But the nature of those linkages seems to be changing. Professionalized
feminist groups are now perhaps more typically present in Santiago’s poblaciones
or São Paulo’s favelas to administer short-term training courses
or conduct surveys to assess the poverty levels of female-headed households.
And as several interviewees noted, this has worked to distance feminist
activist-professionals from "las mujeres."
The
movement face of NGOs is challenged by the increased premium placed on
policy-relevant activities and by their contractual relationships to States
and donors who expect visible, short-term "results" on gender projects.
Such exigencies may undermine NGOs ability to pursue more process-oriented
forms of feminist cultural-political intervention—such as consciousness-raising,
popular education or other strategies aimed transforming those gender power
relations manifest in the realms of culture and daily life—forms of gendered
injustice that defy "gender planning" quick-fixes.
Some
argue that donor privileging of NGO preparations for the UN Summits, for
instance, led many professionalized feminist groups to neglect their work
with the base. As one Colombian NGO activist-professional proclaimed, "during
the Beijing process, we abandoned grassroots women for over two years"
["durante Beijing, dejamos a las mujeres durante 2 años"]. In encouraging
feminist NGOs to develop new professional skills in transnational policy
advocacy and funding them to organize specialized seminars and conduct
studies aimed at impacting the UN process, some in the NGO field felt "the
[UN] conferences entertained or distracted feminists, who stopped intervening
in civil society" ["Las conferencias entretuvieron tanto a las feministas
que dejaron de incidir en la sociedad civil"].
The
hybrid identity of most feminist NGOs was aptly captured by the Beijing
NGO Coordination’s slogan that perparations for the FWCW would serve the
movement as both "text and pretext." The aim was to develop skills in national
and international policy advocacy which would enable feminists to influence
the texts of regional and global Platforms for Action, while simultaneously
using the FWCW as a pretext for remobilizing women’s movements and fomenting
public debate on remedies to gender inequality. Even when many of the UN-focused
activities sponsored by NGOs involved multiple forms of outreach to grassroots
women’s groups and other actors in the heterogeneous women’s movement field,
however, many women I talked with maintained that technical efforts to
influence texts sometimes overrode efforts to use the UN process as a consciousness-raising/educational
pretext. As one Chilean put it, "professionalization has taken over all
of the space. . . the concientization part has been practically forgotten.

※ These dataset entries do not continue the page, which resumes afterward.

-- ==== Sys2Proof/Laws/State.lean ====
section
/-! SUPPORT. One lemma per field per update of the state, so that no later proof unfolds a record update. -/

namespace Sys2Proof.Machine

variable (s : State)

/-! ### `nextDraw` -/

@[simp] theorem nextDraw_phase : (nextDraw s).phase = s.phase := rfl
@[simp] theorem nextDraw_status : (nextDraw s).status = s.status := rfl
@[simp] theorem nextDraw_faultAddr : (nextDraw s).faultAddr = s.faultAddr := rfl
@[simp] theorem nextDraw_bpp : (nextDraw s).bpp = s.bpp := rfl
@[simp] theorem nextDraw_width : (nextDraw s).width = s.width := rfl
@[simp] theorem nextDraw_height : (nextDraw s).height = s.height := rfl
@[simp] theorem nextDraw_inBase : (nextDraw s).inBase = s.inBase := rfl
@[simp] theorem nextDraw_outBase : (nextDraw s).outBase = s.outBase := rfl
@[simp] theorem nextDraw_laneB0 : (nextDraw s).laneB0 = s.laneB0 := rfl
@[simp] theorem nextDraw_laneB1 : (nextDraw s).laneB1 = s.laneB1 := rfl
@[simp] theorem nextDraw_laneW0 : (nextDraw s).laneW0 = s.laneW0 := rfl
@[simp] theorem nextDraw_laneW1 : (nextDraw s).laneW1 = s.laneW1 := rfl
@[simp] theorem nextDraw_laneW2 : (nextDraw s).laneW2 = s.laneW2 := rfl
@[simp] theorem nextDraw_laneW3 : (nextDraw s).laneW3 = s.laneW3 := rfl
@[simp] theorem nextDraw_lat : (nextDraw s).lat = s.lat := rfl
@[simp] theorem nextDraw_seq : (nextDraw s).seq = s.seq := rfl
@[simp] theorem nextDraw_vop : (nextDraw s).vop = s.vop := rfl
@[simp] theorem nextDraw_sv : (nextDraw s).sv = s.sv := rfl
@[simp] theorem nextDraw_sh : (nextDraw s).sh = s.sh := rfl
@[simp] theorem nextDraw_vr : (nextDraw s).vr = s.vr := rfl
@[simp] theorem nextDraw_ssv : (nextDraw s).ssv = s.ssv := rfl
@[simp] theorem nextDraw_ssh : (nextDraw s).ssh = s.ssh := rfl
@[simp] theorem nextDraw_mem : (nextDraw s).mem = s.mem := rfl
@[simp] theorem nextDraw_memMap : (nextDraw s).memMap = s.memMap := rfl
@[simp] theorem nextDraw_inputs : (nextDraw s).inputs = s.inputs := rfl
@[simp] theorem nextDraw_busData : (nextDraw s).busData = s.busData := rfl
@[simp] theorem nextDraw_draws : (nextDraw s).draws = s.draws + 1 := rfl
@[simp] theorem nextDraw_racedIn : (nextDraw s).racedIn = s.racedIn := rfl
@[simp] theorem nextDraw_racedOut : (nextDraw s).racedOut = s.racedOut := rfl
@[simp] theorem nextDraw_unread : (nextDraw s).unread = s.unread := rfl

/-! ### `setMem` -/

@[simp] theorem setMem_phase (m : Memory) : (setMem s m).phase = s.phase := rfl
@[simp] theorem setMem_status (m : Memory) : (setMem s m).status = s.status := rfl
@[simp] theorem setMem_faultAddr (m : Memory) : (setMem s m).faultAddr = s.faultAddr := rfl
@[simp] theorem setMem_bpp (m : Memory) : (setMem s m).bpp = s.bpp := rfl
@[simp] theorem setMem_width (m : Memory) : (setMem s m).width = s.width := rfl
@[simp] theorem setMem_height (m : Memory) : (setMem s m).height = s.height := rfl
@[simp] theorem setMem_inBase (m : Memory) : (setMem s m).inBase = s.inBase := rfl
@[simp] theorem setMem_outBase (m : Memory) : (setMem s m).outBase = s.outBase := rfl
@[simp] theorem setMem_laneB0 (m : Memory) : (setMem s m).laneB0 = s.laneB0 := rfl
@[simp] theorem setMem_laneB1 (m : Memory) : (setMem s m).laneB1 = s.laneB1 := rfl
@[simp] theorem setMem_laneW0 (m : Memory) : (setMem s m).laneW0 = s.laneW0 := rfl
@[simp] theorem setMem_laneW1 (m : Memory) : (setMem s m).laneW1 = s.laneW1 := rfl
@[simp] theorem setMem_laneW2 (m : Memory) : (setMem s m).laneW2 = s.laneW2 := rfl
@[simp] theorem setMem_laneW3 (m : Memory) : (setMem s m).laneW3 = s.laneW3 := rfl
@[simp] theorem setMem_lat (m : Memory) : (setMem s m).lat = s.lat := rfl
@[simp] theorem setMem_seq (m : Memory) : (setMem s m).seq = s.seq := rfl
@[simp] theorem setMem_vop (m : Memory) : (setMem s m).vop = s.vop := rfl
@[simp] theorem setMem_sv (m : Memory) : (setMem s m).sv = s.sv := rfl
@[simp] theorem setMem_sh (m : Memory) : (setMem s m).sh = s.sh := rfl
@[simp] theorem setMem_vr (m : Memory) : (setMem s m).vr = s.vr := rfl
@[simp] theorem setMem_ssv (m : Memory) : (setMem s m).ssv = s.ssv := rfl
@[simp] theorem setMem_ssh (m : Memory) : (setMem s m).ssh = s.ssh := rfl
@[simp] theorem setMem_mem (m : Memory) : (setMem s m).mem = m := rfl
@[simp] theorem setMem_memMap (m : Memory) : (setMem s m).memMap = s.memMap := rfl
@[simp] theorem setMem_inputs (m : Memory) : (setMem s m).inputs = s.inputs := rfl
@[simp] theorem setMem_busData (m : Memory) : (setMem s m).busData = s.busData := rfl
@[simp] theorem setMem_draws (m : Memory) : (setMem s m).draws = s.draws := rfl
@[simp] theorem setMem_racedIn (m : Memory) : (setMem s m).racedIn = s.racedIn := rfl
@[simp] theorem setMem_racedOut (m : Memory) : (setMem s m).racedOut = s.racedOut := rfl
@[simp] theorem setMem_unread (m : Memory) : (setMem s m).unread = s.unread := rfl

/-! ### `setSeq` -/

@[simp] theorem setSeq_phase (q : SeqPos) : (setSeq s q).phase = s.phase := rfl
@[simp] theorem setSeq_status (q : SeqPos) : (setSeq s q).status = s.status := rfl
@[simp] theorem setSeq_faultAddr (q : SeqPos) : (setSeq s q).faultAddr = s.faultAddr := rfl
@[simp] theorem setSeq_bpp (q : SeqPos) : (setSeq s q).bpp = s.bpp := rfl
@[simp] theorem setSeq_width (q : SeqPos) : (setSeq s q).width = s.width := rfl
@[simp] theorem setSeq_height (q : SeqPos) : (setSeq s q).height = s.height := rfl
@[simp] theorem setSeq_inBase (q : SeqPos) : (setSeq s q).inBase = s.inBase := rfl
@[simp] theorem setSeq_outBase (q : SeqPos) : (setSeq s q).outBase = s.outBase := rfl
@[simp] theorem setSeq_laneB0 (q : SeqPos) : (setSeq s q).laneB0 = s.laneB0 := rfl
@[simp] theorem setSeq_laneB1 (q : SeqPos) : (setSeq s q).laneB1 = s.laneB1 := rfl
@[simp] theorem setSeq_laneW0 (q : SeqPos) : (setSeq s q).laneW0 = s.laneW0 := rfl
@[simp] theorem setSeq_laneW1 (q : SeqPos) : (setSeq s q).laneW1 = s.laneW1 := rfl
@[simp] theorem setSeq_laneW2 (q : SeqPos) : (setSeq s q).laneW2 = s.laneW2 := rfl
@[simp] theorem setSeq_laneW3 (q : SeqPos) : (setSeq s q).laneW3 = s.laneW3 := rfl
@[simp] theorem setSeq_lat (q : SeqPos) : (setSeq s q).lat = s.lat := rfl
@[simp] theorem setSeq_seq (q : SeqPos) : (setSeq s q).seq = q := rfl
@[simp] theorem setSeq_vop (q : SeqPos) : (setSeq s q).vop = s.vop := rfl
@[simp] theorem setSeq_sv (q : SeqPos) : (setSeq s q).sv = s.sv := rfl
@[simp] theorem setSeq_sh (q : SeqPos) : (setSeq s q).sh = s.sh := rfl
@[simp] theorem setSeq_vr (q : SeqPos) : (setSeq s q).vr = s.vr := rfl
@[simp] theorem setSeq_ssv (q : SeqPos) : (setSeq s q).ssv = s.ssv := rfl
@[simp] theorem setSeq_ssh (q : SeqPos) : (setSeq s q).ssh = s.ssh := rfl
@[simp] theorem setSeq_mem (q : SeqPos) : (setSeq s q).mem = s.mem := rfl
@[simp] theorem setSeq_memMap (q : SeqPos) : (setSeq s q).memMap = s.memMap := rfl
@[simp] theorem setSeq_inputs (q : SeqPos) : (setSeq s q).inputs = s.inputs := rfl
@[simp] theorem setSeq_busData (q : SeqPos) : (setSeq s q).busData = s.busData := rfl
@[simp] theorem setSeq_draws (q : SeqPos) : (setSeq s q).draws = s.draws := rfl
@[simp] theorem setSeq_racedIn (q : SeqPos) : (setSeq s q).racedIn = s.racedIn := rfl
@[simp] theorem setSeq_racedOut (q : SeqPos) : (setSeq s q).racedOut = s.racedOut := rfl
@[simp] theorem setSeq_unread (q : SeqPos) : (setSeq s q).unread = s.unread := rfl

/-! ### `setVop` -/

@[simp] theorem setVop_phase (v : Win (Oct Lane)) : (setVop s v).phase = s.phase := rfl
@[simp] theorem setVop_status (v : Win (Oct Lane)) : (setVop s v).status = s.status := rfl
@[simp] theorem setVop_faultAddr (v : Win (Oct Lane)) : (setVop s v).faultAddr = s.faultAddr := rfl
@[simp] theorem setVop_bpp (v : Win (Oct Lane)) : (setVop s v).bpp = s.bpp := rfl
@[simp] theorem setVop_width (v : Win (Oct Lane)) : (setVop s v).width = s.width := rfl
@[simp] theorem setVop_height (v : Win (Oct Lane)) : (setVop s v).height = s.height := rfl
@[simp] theorem setVop_inBase (v : Win (Oct Lane)) : (setVop s v).inBase = s.inBase := rfl
@[simp] theorem setVop_outBase (v : Win (Oct Lane)) : (setVop s v).outBase = s.outBase := rfl
@[simp] theorem setVop_laneB0 (v : Win (Oct Lane)) : (setVop s v).laneB0 = s.laneB0 := rfl
@[simp] theorem setVop_laneB1 (v : Win (Oct Lane)) : (setVop s v).laneB1 = s.laneB1 := rfl
@[simp] theorem setVop_laneW0 (v : Win (Oct Lane)) : (setVop s v).laneW0 = s.laneW0 := rfl
@[simp] theorem setVop_laneW1 (v : Win (Oct Lane)) : (setVop s v).laneW1 = s.laneW1 := rfl
@[simp] theorem setVop_laneW2 (v : Win (Oct Lane)) : (setVop s v).laneW2 = s.laneW2 := rfl
@[simp] theorem setVop_laneW3 (v : Win (Oct Lane)) : (setVop s v).laneW3 = s.laneW3 := rfl
@[simp] theorem setVop_lat (v : Win (Oct Lane)) : (setVop s v).lat = s.lat := rfl
@[simp] theorem setVop_seq (v : Win (Oct Lane)) : (setVop s v).seq = s.seq := rfl
@[simp] theorem setVop_vop (v : Win (Oct Lane)) : (setVop s v).vop = v := rfl
@[simp] theorem setVop_sv (v : Win (Oct Lane)) : (setVop s v).sv = s.sv := rfl
@[simp] theorem setVop_sh (v : Win (Oct Lane)) : (setVop s v).sh = s.sh := rfl
@[simp] theorem setVop_vr (v : Win (Oct Lane)) : (setVop s v).vr = s.vr := rfl
@[simp] theorem setVop_ssv (v : Win (Oct Lane)) : (setVop s v).ssv = s.ssv := rfl
@[simp] theorem setVop_ssh (v : Win (Oct Lane)) : (setVop s v).ssh = s.ssh := rfl
@[simp] theorem setVop_mem (v : Win (Oct Lane)) : (setVop s v).mem = s.mem := rfl
@[simp] theorem setVop_memMap (v : Win (Oct Lane)) : (setVop s v).memMap = s.memMap := rfl
@[simp] theorem setVop_inputs (v : Win (Oct Lane)) : (setVop s v).inputs = s.inputs := rfl
@[simp] theorem setVop_busData (v : Win (Oct Lane)) : (setVop s v).busData = s.busData := rfl
@[simp] theorem setVop_draws (v : Win (Oct Lane)) : (setVop s v).draws = s.draws := rfl
@[simp] theorem setVop_racedIn (v : Win (Oct Lane)) : (setVop s v).racedIn = s.racedIn := rfl
@[simp] theorem setVop_racedOut (v : Win (Oct Lane)) : (setVop s v).racedOut = s.racedOut := rfl
@[simp] theorem setVop_unread (v : Win (Oct Lane)) : (setVop s v).unread = s.unread := rfl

. ." ["profesionalización ha abarcado todo el espácio. .
. la parte de la concientización está practicamente olvidada.
. .]. And while recognizing that professionalized groups have done "important
work for the movement," many—including NGO activist-professionals themselves—felt
there was "a very big chasm between some NGOs and las mujeres,"
partly because "they speak a very technical language" ["un desface muy
grande entre algunas ONGs y las mujeres. . . hablan un lenguaje muy técnico"].
The
technical-professional face of NGOs appears to have been foregrounded as
a consequence of shifting donor and IGO exigencies and State sub-contracting.
While the "policy-relevant" knowledge about gender-based inequities produced
by NGOs has enabled feminists to mount credible challenges to currently
fashionable State-policies-with-gender-perspective, there is growing concern
within the feminist field that "the ability of NGOs to articulate approaches,
ideas, language, and values that run counter to official orthodoxies may
. . . be compromised" and that their willingness "to speak out on issues
that are unpopular with governments will be diluted by their growing dependence
on official aid" (Edwards and Hulme1996, 7). Many feminists maintained
that, regardless of their technical competence, NGOs that refuse to play
by the rules of the game or whose discourses and practices run counter
to the "official orthodoxies" de turno may be losing out in the
gender projects market and are often silenced or marginalized from public
debate.
Still
others suggested that, despite official claims to the contrary, less-than-technical
criteria are too often employed by governments and IGOs when sub-contracting
services or hiring NGOs as "gender experts": "the relationship with the
State has been privatized" ["se ha privatizado la relación con el
Estado"], one Peruvian NGO activist bemoaned. When NGOs are critical of
the government, they are, predictably, less likely to get contracts or
grants, which some claim results in a tendency toward "self-censorship
beyond even that which the State requires of you" ["autocensurarte inclusive
más allá de lo que te pide el Estado"]. Resource allocations
and contracts are thus skewed towards those deemed to be "politically trustworthy"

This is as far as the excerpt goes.